**TASK ITEM:** In the entries that follow, the lines from the one with "values (R32). -/" through the one with "def chooseMagnitude (mode" are the ones to write out, exactly and with both ends included. Nothing else should appear.
--- PROVIDED RECORDS ---
-- ==== Sys2Proof/Machine/Tapered.lean ====
section
/-!
DEFINITION. Format slots (R40 to R45), the tapered and INT8 codes with `Dec` and `Enc` (R32 to R36, R39), their packing
(R35), and the exact chunk update of an accumulator element (R47).
-/

namespace Sys2Proof.Machine

open Sys2Proof

/-! ### Format slots (R40) -/

/-- Element format of a slot: 0 T6, 1 T8, 2 T16, 3 INT8, 4 binary16, 5 binary32 (R41). -/
def slotFormat (f : Dword) : Nat := bits f.toNat 63 60

/-- Scale mode: 0 none, 1 constant, 2 per tile, 3 per row (R40). -/
def slotMode (f : Dword) : Nat := bits f.toNat 59 58

/-- The slot's own scale exponent (R40). -/
def slotExponent (f : Dword) : Int := signed 8 (bits f.toNat 57 50)

/-- The rounding field (R42). -/
def slotRounding (f : Dword) : RMode :=
  match bits f.toNat 49 47 with
  | 0 => .rn
  | 1 => .rz
  | 2 => .ru
  | _ => .rd

/-- sigma on encode, and on decode where there is no sidecar (R43, R94). -/
def slotSigma (f : Dword) : Int := if slotMode f = 0 then 0 else slotExponent f

/-- Code width in bits (R33, R39). -/
def codeWidth : Nat → Nat
  | 0 => 6
  | 2 => 16
  | 4 => 16
  | 5 => 32
  | _ => 8

/-- Exponent bits es of a tapered format (R33). -/
def taperBits : Nat → Nat
  | 2 => 2
  | _ => 1

/-- The scale window of a tapered format (R44). -/
def scaleWindow : Nat → Int × Int
  | 0 => (-118, 119)
  | 1 => (-114, 115)
  | _ => (-70, 71)

/-- Is sigma inside the window of a format (R44)? -/
def inWindow (format : Nat) (sigma : Int) : Bool :=
  3 ≤ format || (decide ((scaleWindow format).1 ≤ sigma) && decide (sigma ≤ (scaleWindow format).2))

/-- The launch check of a slot (R45): the lowest reason that applies. -/
def slotReason (f : Dword) : Option Nat :=
  let fm := slotFormat f
  if 6 ≤ fm then some 1
  else if 4 ≤ bits f.toNat 49 47 then some 2
  else if f.toNat % 2 ^ 45 ≠ 0 then some 3
  else if 3 ≤ fm ∧ (slotMode f ≠ 0 ∨ bits f.toNat 46 45 ≠ 0) then some 4
  else if slotMode f = 0 ∧ bits f.toNat 57 50 ≠ 0 then some 5
  else if fm < 3 ∧ slotMode f ≠ 0 ∧ !inWindow fm (slotExponent f) then some 6
  else none

/-! ### Tapered codes (R34) -/

/-- The number of consecutive bits equal to lead from bit i - 1 down. -/
def regimeRun (lead : Bool) (m : Nat) : Nat → Nat
  | 0 => 0
  | i + 1 => if m.testBit i == lead then regimeRun lead m i + 1 else 0

/-- The value of a nonzero magnitude of n bits with es exponent bits, unscaled: mantissa and exponent (R34). -/
def magnitude (n es m : Nat) : Nat × Int :=
  let lead := m.testBit (n - 1)
  let run := regimeRun lead m n
  let k : Int := if lead then (run : Int) - 1 else -(run : Int)
  let left := n - run - 1
  let ne := min es left
  let nf := left - ne
  let t := m % 2 ^ left
  let e := t / 2 ^ nf * 2 ^ (es - ne)
  (2 ^ nf + t % 2 ^ nf, k * 2 ^ es + (e : Int) - nf)

/-- `Dec` of a code of a slot's format under a scale exponent (R34, R39): NaR is not a number. -/
def decCode (format : Nat) (sigma : Int) (code : Nat) : FV :=
  let w := codeWidth format
  if format = 3 then ofIntV (signed 8 code)
  else
    let m := code % 2 ^ (w - 1)
    let s := code / 2 ^ (w - 1) % 2 == 1
    if m = 0 then (if s then .nan else .fin false 0 0)
    else
      let v := magnitude (w - 1) (taperBits format) m
      .fin s v.1 (v.2 + sigma)

/-- Is m1 * 2^e1 at most m2 * 2^e2? -/
def leDyadic (m1 : Nat) (e1 : Int) (m2 : Nat) (e2 : Int) : Bool :=
  let low := min e1 e2
  decide (m1 * 2 ^ (e1 - low).toNat ≤ m2 * 2 ^ (e2 - low).toNat)

/-- The greatest magnitude of n bits whose value is at most m * 2^e, or 0: magnitudes rise with their values (R32). -/
def floorMagnitude (n es m : Nat) (e : Int) : Nat → Nat → Nat
  | 0, r => r
  | i + 1, r =>
    let v := magnitude n es (r + 2 ^ i)
    if leDyadic v.1 v.2 m e then floorMagnitude n es m e i (r + 2 ^ i) else floorMagnitude n es m e i r

/-- The rounding of R36 between magnitudes lo and lo + 1 around m * 2^e. -/
def chooseMagnitude (mode : RMode) (s : Bool) (n es m : Nat) (e : Int) (lo : Nat) : Nat :=
  let a := if lo = 0 then (0, e) else magnitude n es lo
  let b := magnitude n es (lo + 1)
  let low := min e (min a.2 b.2)
  let x := m * 2 ^ (e - low).toNat
  let y := a.1 * 2 ^ (a.2 - low).toNat
  let z := b.1 * 2 ^ (b.2 - low).toNat
  if y = x then lo
  else
    match mode with
    | .rn => if 2 * x < y + z then lo else if y + z < 2 * x then lo + 1 else lo + lo % 2
    | .rz => lo
    | .ru => if s then lo else lo + 1
    | .rd => if s then lo + 1 else lo

/-- `Enc` for a tapered format (R36). -/
def encTapered (f : Dword) : FV → Nat
  | .nan => 2 ^ (codeWidth (slotFormat f) - 1)
  | .inf neg =>
    let n := codeWidth (slotFormat f) - 1
    if bits f.toNat 46 46 = 1 then 2 ^ n else (if neg then 2 ^ n else 0) + (2 ^ n - 1)
  | .fin neg m e =>
    let n := codeWidth (slotFormat f) - 1
    let es := taperBits (slotFormat f)
    if m = 0 then 0
    else
      let e := e - slotSigma f
      let top := magnitude n es (2 ^ n - 1)
      if !leDyadic m e top.1 top.2 then
        (if bits f.toNat 46 46 = 1 then 2 ^ n else (if neg then 2 ^ n else 0) + (2 ^ n - 1))
      else
        let c := chooseMagnitude (slotRounding f) neg n es m e (floorMagnitude n es m e n 0)
        let c := if c = 0 ∧ bits f.toNat 45 45 = 0 then 1 else c
        if c = 0 then 0 else (if neg then 2 ^ n else 0) + c

/-- `Enc` for a slot of a tapered format or INT8 (R36, R39). -/
def encCode (f : Dword) (x : FV) : Nat :=
  if slotFormat f = 3 then (toIntClamp (slotRounding f) (-128) 127 x % 256).toNat else encTapered f x

/-! ### Packing (R35) -/

/-- Code e of a packed row of a format. -/
def unpackCode (format : Nat) (row : List Byte) (e : Nat) : Nat :=
  match format with
  | 0 => bytesNat row (e / 4 * 3) 3 / 2 ^ (6 * (e % 4)) % 64
  | 2 => bytesNat row (2 * e) 2
  | 4 => bytesNat row (2 * e) 2
  | 5 => bytesNat row (4 * e) 4
  | _ => bytesNat row e 1

/-- Bytes of a row of n codes of a format. -/
def rowBytes (format n : Nat) : Nat := n * codeWidth format / 8

/-- A packed row of codes. -/
def packCodes (format : Nat) (codes : List Nat) : List Byte :=
  leBytes (rowBytes format codes.length)
    ((codes.zipIdx.map (fun (c, i) => c % 2 ^ codeWidth format * 2 ^ (codeWidth format * i))).foldl (· + ·) 0)

/-! ### The chunk update (R47) -/

/-- `Sat32` (R10). -/
def sat32 (x : Int) : Int := max (-(2 ^ 31)) (min (2 ^ 31 - 1) x)

/-- One accumulator element and its products, exact, rounded once to binary32 (R47). -/
def chunkFloat (c : Nat) (pairs : List (FV × FV)) : Nat :=
  if isNanCode fmt32 c || pairs.any (fun p => p.1 == .nan || p.2 == .nan) then fmt32.nanBits
  else
    match decodeF fmt32 c with
    | .nan => fmt32.nanBits
    | .inf _ => c
    | .fin n m e =>
      match pairs.foldl (fun x p => addV x (mulV p.1 p.2)) (.fin n m e) with
      | .nan => fmt32.nanBits
      | .inf neg => encodeV fmt32 .rn (.inf neg)
      | .fin neg m e => if m = 0 then 0 else encodeF fmt32 .rn neg m e

/-- One INT8 accumulator element (R47). -/
def chunkInt (c : Word) (pairs : List (Int × Int)) : Word :=
  BitVec.ofInt 32 (sat32 (c.toInt + (pairs.map (fun p => p.1 * p.2)).foldl (· + ·) 0))

end Sys2Proof.Machine
end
---
**YOUR RESPONSE:**
/-- The greatest magnitude of n bits whose value is at most m * 2^e, or 0: magnitudes rise with their values (R32). -/
def floorMagnitude (n es m : Nat) (e : Int) : Nat → Nat → Nat
  | 0, r => r
  | i + 1, r =>
    let v := magnitude n es (r + 2 ^ i)
    if leDyadic v.1 v.2 m e then floorMagnitude n es m e i (r + 2 ^ i) else floorMagnitude n es m e i r

/-- The rounding of R36 between magnitudes lo and lo + 1 around m * 2^e. -/
def chooseMagnitude (mode : RMode) (s : Bool) (n es m : Nat) (e : Int) (lo : Nat) : Nat :=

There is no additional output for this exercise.